Required action – From the line containing "slot of a mapped" to the end of the listing, copy each line exactly and leave out all others.
Top of Input for this task
-- ==== Sys2Proof/Machine/Step.lean ====
section
/-! DEFINITION. One step of the machine, and a state that fetches a given instruction next. -/

namespace Sys2Proof.Machine

open Sys2Proof

/-- One step: the next move is made, the instruction that it comes to is executed, and the frames take what has changed
in their instances (R96). -/
def step (s : State) : Host.Outcome State Fault Refusal :=
  if s.agenda.isEmpty then .next s
  else
    match s.pick with
    | (t, none) => .next t.syncFrames
    | (t, some i) => settled (exec i t)

/-- The state with an instruction, whose bits are numbered as the opcode table numbers them, in the one
slot of a mapped block, with a matched set for it at the head of its element's queue and its issue the
next move. -/
def State.withFetchWord (s : State) (nbits w : Nat) : State := s.placeWord (w % 2 ^ nbits)

end Sys2Proof.Machine
end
Bottom of Input for this task
Worked solution –
slot of a mapped block, with a matched set for it at the head of its element's queue and its issue the
next move. -/
def State.withFetchWord (s : State) (nbits w : Nat) : State := s.placeWord (w % 2 ^ nbits)

end Sys2Proof.Machine
end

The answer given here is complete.